Nos ha ofrecido Jorge Velosa en estos días un nuevo producto musical: la Carranga Sinfónica. Se trata, más exactamente, de la grabación y la difusión del CD, ya que su lanzamiento estuvo precedido de una serie de conciertos, y el proyecto como tal que consistió en la interpretación, en conjunto con la Orquesta Sinfónica Nacional, de una selección de sus composiciones, tiene ya más de un año. En esta oportunidad habría que añadir, entre los artífices de esta obra notable, a los músicos de la Orquesta y, por supuesto, a su director el maestro Eduardo Carrizosa. Y, entre los autores, particularmente a quienes se ocuparon de los arreglos, entre otros, además del propio director, a Germán Moreno, Mauricio Lozano, Francisco Zumaqué, Fabián Forero, Fabio Londoño, Javier Ferro, Raúl Rosero y José Luis Posada. Por cierto, permítaseme advertir de una vez que el conocido “arreglo”, con labores como las de orquestación e instrumentación, no son de ninguna manera menores dentro del proceso de creación.
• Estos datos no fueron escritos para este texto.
-- ==== Sys2Proof/Laws/Steps.lean ====
section
/-! SUPPORT. Everything a step, a transaction and an issue can do, said once. -/

namespace Sys2Proof.Machine

/-- Everything the engine's turn can do. -/
theorem engineTurn_cases {s t : State} (h : engineTurn s = .next t) :
    ((s.inReset = true ∨ s.status.busy = false) ∧ t = s)
      ∨ (s.inReset = false ∧ s.status.busy = true ∧ ∃ i, decode s.cur = .ok i ∧ exec i s = .next t) := by
  unfold engineTurn at h
  split at h
  · rename_i hc
    refine .inl ⟨by simpa using hc, by injection h with h; exact h.symm⟩
  · rename_i hc
    simp only [Bool.or_eq_true, Bool.not_eq_true', not_or] at hc
    split at h
    · rename_i i hi
      exact .inr ⟨by simpa using hc.1, by simpa using hc.2, i, hi, h⟩
    · cases h

/-- Everything a step can do: an event of its list, or the engine's turn where none is left. -/
theorem step_cases {s t : State} (h : step s = .next t) :
    (s.inputs = [] ∧ engineTurn s = .next t)
      ∨ ∃ e es, s.inputs = e :: es ∧ handle e { s with inputs := es } = .next t := by
  unfold step at h
  split at h
  · exact .inl ⟨by assumption, h⟩
  · exact .inr ⟨_, _, by assumption, h⟩

/-- A busy engine's turn runs the command in CUR. -/
theorem engineTurn_of_busy {s : State} {i : Instr} (hr : s.inReset = false) (hb : s.status.busy = true)
    (hd : decode s.cur = .ok i) : engineTurn s = exec i s := by
  simp [engineTurn, hr, hb, hd]

/-- Everything an issue can do (44_control.md R261). -/
theorem issue_cases (s : State) (w : Word) :
    (s.status.busy = true ∧ s.issue w = s.reject .busy w)
      ∨ (s.status.busy = false ∧ wordChecks s w = .none ∧ s.issue w = s.accept w)
      ∨ (s.status.busy = false ∧ wordChecks s w ≠ .none ∧ s.issue w = s.reject (wordChecks s w) w) := by
  unfold State.issue
  cases hb : s.status.busy
  · by_cases hc : wordChecks s w = .none
    · simp [hc]
    · refine .inr (.inr ⟨rfl, hc, ?_⟩)
      cases h : wordChecks s w <;> first | contradiction | simp
  · simp

/-- Everything a transaction can do (20_memory.md R81, R82). -/
theorem transact_cases (s : State) (t : Transaction) :
    s.transact t = { s with resp := .none }
      ∨ s.transact t = { s with resp := .some ⟨false, 0#32⟩ }
      ∨ (s.inReset = false ∧ ∃ off, offsetOf s.cfg t.addr = .some off ∧ legalAccess t.size off = true
          ∧ s.transact t = s.serve (targetAt s.cfg off) t) := by
  unfold State.transact
  split
  · exact .inl rfl
  · rename_i hr
    split
    · exact .inl rfl
    · rename_i off hoff
      split
      · rename_i hl
        exact .inr (.inr ⟨by simpa using hr, off, hoff, hl, rfl⟩)
      · exact .inr (.inl rfl)

theorem bitTarget_cases (p : Params) (b : BitBuf) (j : Nat) :
    (j < p.nbMax / 32 ∧ bitTarget p b j = .bitWord b j) ∨ bitTarget p b j = .reserved := by
  unfold bitTarget
  by_cases h : j < p.nbMax / 32
  · exact .inl ⟨h, if_pos (Nat.blt_eq.mpr h)⟩
  · exact .inr (if_neg (by rw [Nat.blt_eq]; exact h))

theorem symTarget_cases (p : Params) (b : SymBuf) (j : Nat) :
    (j < 4 * p.nsMax ∧ symTarget p b j = .symWord b j) ∨ symTarget p b j = .reserved := by
  unfold symTarget
  by_cases h : j < 4 * p.nsMax
  · exact .inl ⟨h, if_pos (Nat.blt_eq.mpr h)⟩
  · exact .inr (if_neg (by rw [Nat.blt_eq]; exact h))

/-- Everything that can stand at an offset (20_memory.md R83); a window word lies inside its buffer's capacity (R84, R86). -/
theorem targetAt_cases (p : Params) (off : Nat) :
    (∃ r, targetAt p off = .reg r) ∨ targetAt p off = .reserved
      ∨ (∃ b j, j < p.nbMax / 32 ∧ targetAt p off = .bitWord b j)
      ∨ ∃ b j, j < 4 * p.nsMax ∧ targetAt p off = .symWord b j := by
  unfold targetAt
  split
  · split
    · exact .inl ⟨_, rfl⟩
    · exact .inr (.inl rfl)
  split
  · rcases bitTarget_cases p .txb ((off - 0x010000) / 4) with ⟨h, e⟩ | e
    · exact .inr (.inr (.inl ⟨_, _, h, e⟩))
    · exact .inr (.inl e)
  split
  · rcases bitTarget_cases p .rxb ((off - 0x018000) / 4) with ⟨h, e⟩ | e
    · exact .inr (.inr (.inl ⟨_, _, h, e⟩))
    · exact .inr (.inl e)
  split
  · exact .inr (.inl rfl)
  split
  · rcases symTarget_cases p .txs ((off - 0x100000) / 4) with ⟨h, e⟩ | e
    · exact .inr (.inr (.inr ⟨_, _, h, e⟩))
    · exact .inr (.inl e)
  split
  · rcases symTarget_cases p .rxs ((off - 0x200000) / 4) with ⟨h, e⟩ | e
    · exact .inr (.inr (.inr ⟨_, _, h, e⟩))
    · exact .inr (.inl e)
  · exact .inr (.inl rfl)

end Sys2Proof.Machine
end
Las piezas musicales compuestas por Velosa e interpretadas con sus legendarios “carrangueros de Ráquira” –desde la formación inicial a principios de los 80 hasta la actual– no necesitan presentación. Ocupan ya, por derecho propio, un merecido lugar en el gusto y la memoria de nuestro pueblo. Lo que cuenta naturalmente es continuar disfrutándolas, aunque también es mucho o qué se puede decir. De hecho, la llamada por sus creadores y continuadores “charanga”, habiéndose constituido ya como un nuevo género musical, ha sido objeto de juiciosos estudios por parte no sólo de críticos y musicólogos sino también de antropólogos que no han dudado en resaltar su especial significación en el desarrollo de nuestra cultura popular. No obstante, lo novedoso ahora parece ser la participación de la Orquesta Sinfónica, cuyo dominio, como es obvio, es la música impropiamente denominada “clásica”; para no utilizar el odioso adjetivo de “culta”, que algunos conservadores insisten en utilizar.

A esta altura, es algo que no debiera sorprendernos. Ha corrido mucha agua bajo los puentes, y las convencionales formas musicales abandonaron hace tiempo su base consagrada en el siglo XIX. Incluso, a finales de ese siglo y en los albores del XX, en la Europa misma (y en Rusia) hubo compositores que, alimentando un controvertido credo nacionalista, se aplicaron con desigual fortuna a utilizar como base aires folclóricos o populares de su terruño. Nos quedan algunos nombres destacados: Musorgski, Grieg, Dvorâck, Albéniz, entre otros. La influencia de esa corriente en Latinoamérica, particularmente en los años 20, como es ampliamente reconocido, fue funesta. El más grande de cuantos surgieron entonces, Heitor Villa-Lobos, lo fue precisamente gracias al abandono o la superación de semejante credo. Quizá por ello mismo su acento es genuina y sinceramente brasileño. Más importante fue la revolución en las propias formas musicales que se precipitó luego en todo el mundo, quizá como resultado indirecto del diálogo intercultural.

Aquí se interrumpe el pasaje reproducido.